(Stored items)
Segment Open
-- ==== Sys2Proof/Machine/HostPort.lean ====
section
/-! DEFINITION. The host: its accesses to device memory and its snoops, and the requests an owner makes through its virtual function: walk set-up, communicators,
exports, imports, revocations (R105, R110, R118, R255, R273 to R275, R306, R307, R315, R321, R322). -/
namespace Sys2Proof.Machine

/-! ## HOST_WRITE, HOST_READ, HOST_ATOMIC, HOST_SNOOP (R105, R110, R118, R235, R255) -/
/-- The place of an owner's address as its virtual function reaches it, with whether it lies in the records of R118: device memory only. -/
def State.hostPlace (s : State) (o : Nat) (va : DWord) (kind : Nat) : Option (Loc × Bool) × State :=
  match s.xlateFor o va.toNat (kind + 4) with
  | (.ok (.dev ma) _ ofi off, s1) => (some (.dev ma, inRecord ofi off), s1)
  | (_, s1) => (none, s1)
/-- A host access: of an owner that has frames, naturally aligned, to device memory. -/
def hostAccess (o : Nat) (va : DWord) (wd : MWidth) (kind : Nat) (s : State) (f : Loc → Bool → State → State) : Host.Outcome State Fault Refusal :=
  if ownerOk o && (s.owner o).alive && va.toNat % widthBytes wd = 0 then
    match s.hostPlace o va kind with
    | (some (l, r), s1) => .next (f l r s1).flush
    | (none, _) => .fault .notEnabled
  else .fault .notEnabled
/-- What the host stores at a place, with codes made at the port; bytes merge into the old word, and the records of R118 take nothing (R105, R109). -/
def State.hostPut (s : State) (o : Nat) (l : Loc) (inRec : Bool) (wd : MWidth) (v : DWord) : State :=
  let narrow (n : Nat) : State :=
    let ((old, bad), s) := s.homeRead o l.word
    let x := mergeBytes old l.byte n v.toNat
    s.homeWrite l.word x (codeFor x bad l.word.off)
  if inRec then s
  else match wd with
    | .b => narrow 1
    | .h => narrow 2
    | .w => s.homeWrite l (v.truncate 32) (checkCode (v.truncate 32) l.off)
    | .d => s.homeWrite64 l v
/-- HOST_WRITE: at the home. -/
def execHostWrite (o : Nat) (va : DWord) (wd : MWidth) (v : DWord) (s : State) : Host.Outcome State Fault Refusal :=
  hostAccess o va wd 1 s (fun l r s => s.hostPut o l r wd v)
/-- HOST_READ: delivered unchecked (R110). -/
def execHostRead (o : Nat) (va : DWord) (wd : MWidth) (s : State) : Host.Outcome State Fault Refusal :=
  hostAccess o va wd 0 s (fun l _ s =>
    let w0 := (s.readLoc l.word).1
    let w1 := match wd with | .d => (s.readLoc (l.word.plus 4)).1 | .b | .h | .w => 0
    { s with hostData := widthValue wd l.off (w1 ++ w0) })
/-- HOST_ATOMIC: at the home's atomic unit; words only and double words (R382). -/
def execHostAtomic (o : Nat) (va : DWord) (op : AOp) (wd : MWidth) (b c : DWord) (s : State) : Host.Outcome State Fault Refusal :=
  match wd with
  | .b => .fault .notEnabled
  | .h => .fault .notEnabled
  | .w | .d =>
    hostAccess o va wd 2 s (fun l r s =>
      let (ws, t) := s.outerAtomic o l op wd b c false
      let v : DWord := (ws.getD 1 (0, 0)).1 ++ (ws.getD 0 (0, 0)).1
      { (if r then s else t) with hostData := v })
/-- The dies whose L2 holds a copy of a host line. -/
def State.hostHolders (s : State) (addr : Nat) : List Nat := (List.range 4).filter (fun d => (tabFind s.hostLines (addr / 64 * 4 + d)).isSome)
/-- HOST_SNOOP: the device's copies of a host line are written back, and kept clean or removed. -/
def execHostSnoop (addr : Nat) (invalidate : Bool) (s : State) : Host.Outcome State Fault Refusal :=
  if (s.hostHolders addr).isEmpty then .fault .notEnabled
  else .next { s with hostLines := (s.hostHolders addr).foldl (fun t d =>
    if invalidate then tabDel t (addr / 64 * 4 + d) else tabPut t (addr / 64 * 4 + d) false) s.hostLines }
Segment Closed
Repeat the records. Match them exactly.

__Result below__
-- ==== Sys2Proof/Machine/HostPort.lean ====
section
/-! DEFINITION. The host: its accesses to device memory and its snoops, and the requests an owner makes through its virtual function: walk set-up, communicators,
exports, imports, revocations (R105, R110, R118, R255, R273 to R275, R306, R307, R315, R321, R322). -/
namespace Sys2Proof.Machine

/-! ## HOST_WRITE, HOST_READ, HOST_ATOMIC, HOST_SNOOP (R105, R110, R118, R235, R255) -/
/-- The place of an owner's address as its virtual function reaches it, with whether it lies in the records of R118: device memory only. -/
def State.hostPlace (s : State) (o : Nat) (va : DWord) (kind : Nat) : Option (Loc × Bool) × State :=
  match s.xlateFor o va.toNat (kind + 4) with
  | (.ok (.dev ma) _ ofi off, s1) => (some (.dev ma, inRecord ofi off), s1)
  | (_, s1) => (none, s1)
/-- A host access: of an owner that has frames, naturally aligned, to device memory. -/
def hostAccess (o : Nat) (va : DWord) (wd : MWidth) (kind : Nat) (s : State) (f : Loc → Bool → State → State) : Host.Outcome State Fault Refusal :=
  if ownerOk o && (s.owner o).alive && va.toNat % widthBytes wd = 0 then
    match s.hostPlace o va kind with
    | (some (l, r), s1) => .next (f l r s1).flush
    | (none, _) => .fault .notEnabled
  else .fault .notEnabled
/-- What the host stores at a place, with codes made at the port; bytes merge into the old word, and the records of R118 take nothing (R105, R109). -/
def State.hostPut (s : State) (o : Nat) (l : Loc) (inRec : Bool) (wd : MWidth) (v : DWord) : State :=
  let narrow (n : Nat) : State :=
    let ((old, bad), s) := s.homeRead o l.word
    let x := mergeBytes old l.byte n v.toNat
    s.homeWrite l.word x (codeFor x bad l.word.off)
  if inRec then s
  else match wd with
    | .b => narrow 1
    | .h => narrow 2
    | .w => s.homeWrite l (v.truncate 32) (checkCode (v.truncate 32) l.off)
    | .d => s.homeWrite64 l v
/-- HOST_WRITE: at the home. -/
def execHostWrite (o : Nat) (va : DWord) (wd : MWidth) (v : DWord) (s : State) : Host.Outcome State Fault Refusal :=
  hostAccess o va wd 1 s (fun l r s => s.hostPut o l r wd v)
/-- HOST_READ: delivered unchecked (R110). -/
def execHostRead (o : Nat) (va : DWord) (wd : MWidth) (s : State) : Host.Outcome State Fault Refusal :=
  hostAccess o va wd 0 s (fun l _ s =>
    let w0 := (s.readLoc l.word).1
    let w1 := match wd with | .d => (s.readLoc (l.word.plus 4)).1 | .b | .h | .w => 0
    { s with hostData := widthValue wd l.off (w1 ++ w0) })
/-- HOST_ATOMIC: at the home's atomic unit; words only and double words (R382). -/
def execHostAtomic (o : Nat) (va : DWord) (op : AOp) (wd : MWidth) (b c : DWord) (s : State) : Host.Outcome State Fault Refusal :=
  match wd with
  | .b => .fault .notEnabled
  | .h => .fault .notEnabled
  | .w | .d =>
    hostAccess o va wd 2 s (fun l r s =>
      let (ws, t) := s.outerAtomic o l op wd b c false
      let v : DWord := (ws.getD 1 (0, 0)).1 ++ (ws.getD 0 (0, 0)).1
      { (if r then s else t) with hostData := v })
/-- The dies whose L2 holds a copy of a host line. -/
def State.hostHolders (s : State) (addr : Nat) : List Nat := (List.range 4).filter (fun d => (tabFind s.hostLines (addr / 64 * 4 + d)).isSome)
/-- HOST_SNOOP: the device's copies of a host line are written back, and kept clean or removed. -/
def execHostSnoop (addr : Nat) (invalidate : Bool) (s : State) : Host.Outcome State Fault Refusal :=
  if (s.hostHolders addr).isEmpty then .fault .notEnabled
  else .next { s with hostLines := (s.hostHolders addr).foldl (fun t d =>
    if invalidate then tabDel t (addr / 64 * 4 + d) else tabPut t (addr / 64 * 4 + d) false) s.hostLines }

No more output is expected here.